Exercise: Please take the records that follow and repeat exactly the lines starting with the line with "MUL, LT, EQ, IN" and going on through the line with "(pcFits p (s.pc + 2) = false →".

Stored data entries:
• • • •

/-- JNZ and JZ under JUMP_TARGET_KIND = value (the spec's marked variant R78, D19): the target is a read value; a taken
jump to a negative value raises AddressFault, one not taken does not. -/
def Obligations.JumpTargetValueVariant : Prop :=
  ∀ (p : Params) (s : State) (a target : Operand), p.jumpTargetKind = .value → p.memLimit = none →
    readable s a = true → readable s target = true →
    pcFits p (readValue s target).toNat = true → pcFits p (s.pc + 3) = true →
    let e := extentOver s.extent (readCells s 1 a ++ readCells s 2 target)
    let jumped : Act Unit :=
      if readValue s target < 0 then .raise .addressFault { s with extent := e }
      else .ok () { s with extent := e, pc := (readValue s target).toNat }
    let fellThrough : Act Unit := .ok () { s with extent := e, pc := s.pc + 3 }
    runInstr p (.jnz a target) s = (if readValue s a ≠ 0 then jumped else fellThrough) ∧
    runInstr p (.jz a target) s = (if readValue s a = 0 then jumped else fellThrough)

/-- ARB (R82): the value, read with the old `rb`, is added to `rb`, and `pc` advances by 2. -/
def Obligations.ArbAddsToRb : Prop :=
  ∀ (s : State) (a : Operand), readable s a = true → inCell params (s.rb + readValue s a) = true →
    pcFits params (s.pc + 2) = true →
    exec (.arb a) s = .next { s with
      extent := extentOver s.extent (readCells s 1 a)
      rb := s.rb + readValue s a
      pc := s.pc + 2 }

/-- HLT (R83) sets `halted`, leaves `pc` and all else but the extent grown by the fetch, and every later step does nothing.
With STRICT_DECODE = false, the setting the spec takes (R57, its decision D5; log entry 4), any non-negative word ending in
the digits 99 is a HLT. -/
def Obligations.HltIsTerminal : Prop :=
  (∀ s : State, exec .hlt s = .next { s with halted := true }) ∧
  ∀ s : State, running s = true → 0 ≤ Memory.read s.pc s.mem → (Memory.read s.pc s.mem).toNat % 100 = 99 →
    step s = .next { s with halted := true, extent := max s.extent (s.pc + 1) } ∧
    step { s with halted := true, extent := max s.extent (s.pc + 1) } =
      .next { s with halted := true, extent := max s.extent (s.pc + 1) }

/-! ### Overflow -/

/-- The cell range and the overflow filter under every setting (the parameters of R5, R6 and R69, D2). With W infinite
every integer is a cell value and the filter returns every result. With a finite W the range is `-2^(W-1)` to
`2^(W-1) - 1`, and the program counter's is `0` to `2^(W-1) - 1` (R15, the spec's own decision D21; log entry 24); a result in range is returned; else under `fault` OverflowFault
is raised, and under `wrap` the one integer of the range congruent to it modulo 2^W. -/
def Obligations.OverflowFilterFollowsPolicy : Prop :=
  ∀ (p : Params) (r : Int) (s : State),
    (p.width = none → inCell p r = true ∧ (∀ t, pcFits p t = true) ∧ overflowFilter p r s = .ok r s) ∧
    ∀ w, p.width = some w → 1 ≤ w →
      let range (v : Int) : Prop := -(2 : Int) ^ (w - 1) ≤ v ∧ v ≤ (2 : Int) ^ (w - 1) - 1
      (inCell p r = true ↔ range r) ∧ (∀ t : Nat, pcFits p t = true ↔ (t : Int) ≤ (2 : Int) ^ (w - 1) - 1) ∧
      (range r → overflowFilter p r s = .ok r s) ∧
      (¬ range r → p.overflowPolicy = .fault → overflowFilter p r s = .raise .overflowFault s) ∧
      (¬ range r → p.overflowPolicy = .wrap →
        ∃ v, overflowFilter p r s = .ok v s ∧ range v ∧ (2 : Int) ^ w ∣ (v - r) ∧
          ∀ u, range u → (2 : Int) ^ w ∣ (u - r) → u = v)

/-- ADD, MUL and ARB whose exact result is outside the range raise OverflowFault before they write: nothing but the
extent and the fault status changes (R70, R71, R82; the policy is the spec's D2). -/
def Obligations.OverflowFaultsBeforeTheWrite : Prop :=
  ∀ (s : State) (a b dst : Operand), readable s a = true → readable s b = true → addressable s dst = true →
    (inCell params (readValue s a + readValue s b) = false →
      exec (.add a b dst) s =
        .next { s with fault := some .overflowFault, extent := extentOver s.extent (storeReads s a b) }) ∧
    (inCell params (readValue s a * readValue s b) = false →
      exec (.mul a b dst) s =
        .next { s with fault := some .overflowFault, extent := extentOver s.extent (storeReads s a b) }) ∧
    (inCell params (s.rb + readValue s a) = false →
      exec (.arb a) s =
        .next { s with fault := some .overflowFault, extent := extentOver s.extent (readCells s 1 a) })

/-- A program counter that would exceed MAX_CELL raises OverflowFault (R16, the spec's D21; log entry 24) in every
instruction that moves it, and the instruction's own effect does not happen (log entry 9). W = 64 and OVERFLOW_POLICY = fault
are open parameters as the spec takes them (D2; log entry 2), and the target of a jump is an address by JUMP_TARGET_KIND =
address, the spec's default (D19; log entry 5). -/
def Obligations.PcBeyondMaxFaults : Prop :=
  ∀ (s : State) (a b dst : Operand), readable s a = true → readable s b = true → addressable s dst = true →
    let faults (i : Instr) : Prop :=
      ∃ e, s.extent ≤ e ∧ exec i s = .next { s with fault := some .overflowFault, extent := e }
    (pcFits params (s.pc + 4) = false → ∀ i ∈ [Instr.add a b dst, Instr.mul a b dst, Instr.lt a b dst, Instr.eq a b dst],
      faults i) ∧
    (pcFits params (s.pc + 2) = false → faults (.output a) ∧ faults (.arb a) ∧ (s.inq ≠ [] → faults (.input dst))) ∧
    (pcFits params (if readValue s a ≠ 0 then (operandAddress s.rb dst).toNat else s.pc + 3) = false →
      faults (.jnz a dst)) ∧
    (pcFits params (if readValue s a = 0 then (operandAddress s.rb dst).toNat else s.pc + 3) = false →
      faults (.jz a dst))

/-- Under OVERFLOW_POLICY = wrap an instruction whose program counter would exceed MAX_CELL is refused (R16, D21): ADD,
MUL, LT, EQ, IN with a value waiting, OUT on a queue that is not full, ARB, and JNZ and JZ under either JUMP_TARGET_KIND. -/
def Obligations.PcBeyondMaxRefusedUnderWrap : Prop :=
  ∀ (p : Params) (s : State) (a b dst : Operand), p.overflowPolicy = .wrap → p.memLimit = none →
    readable s a = true → readable s b = true → addressable s dst = true →
    let refused (i : Instr) : Prop := runInstr p i s = .refuse .pcBeyondMax
    (pcFits p (s.pc + 4) = false → ∀ i ∈ [Instr.add a b dst, Instr.mul a b dst, Instr.lt a b dst, Instr.eq a b dst],
      refused i) ∧
    (pcFits p (s.pc + 2) = false →
      refused (.arb a) ∧ (queueFull p.outDepth s.outq = false → refused (.output a)) ∧
      (s.inq ≠ [] → refused (.input dst))) ∧
    (p.jumpTargetKind = .address →
      (pcFits p (if readValue s a ≠ 0 then (operandAddress s.rb dst).toNat else s.pc + 3) = false →
        refused (.jnz a dst)) ∧
      (pcFits p (if readValue s a = 0 then (operandAddress s.rb dst).toNat else s.pc + 3) = false →
        refused (.jz a dst))) ∧
    (p.jumpTargetKind = .value → 0 ≤ readValue s b →
      (pcFits p (if readValue s a ≠ 0 then (readValue s b).toNat else s.pc + 3) = false → refused (.jnz a b)) ∧
      (pcFits p (if readValue s a = 0 then (readValue s b).toNat else s.pc + 3) = false → refused (.jz a b)))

• • • •

Solution for this problem:
MUL, LT, EQ, IN with a value waiting, OUT on a queue that is not full, ARB, and JNZ and JZ under either JUMP_TARGET_KIND. -/
def Obligations.PcBeyondMaxRefusedUnderWrap : Prop :=
  ∀ (p : Params) (s : State) (a b dst : Operand), p.overflowPolicy = .wrap → p.memLimit = none →
    readable s a = true → readable s b = true → addressable s dst = true →
    let refused (i : Instr) : Prop := runInstr p i s = .refuse .pcBeyondMax
    (pcFits p (s.pc + 4) = false → ∀ i ∈ [Instr.add a b dst, Instr.mul a b dst, Instr.lt a b dst, Instr.eq a b dst],
      refused i) ∧
    (pcFits p (s.pc + 2) = false →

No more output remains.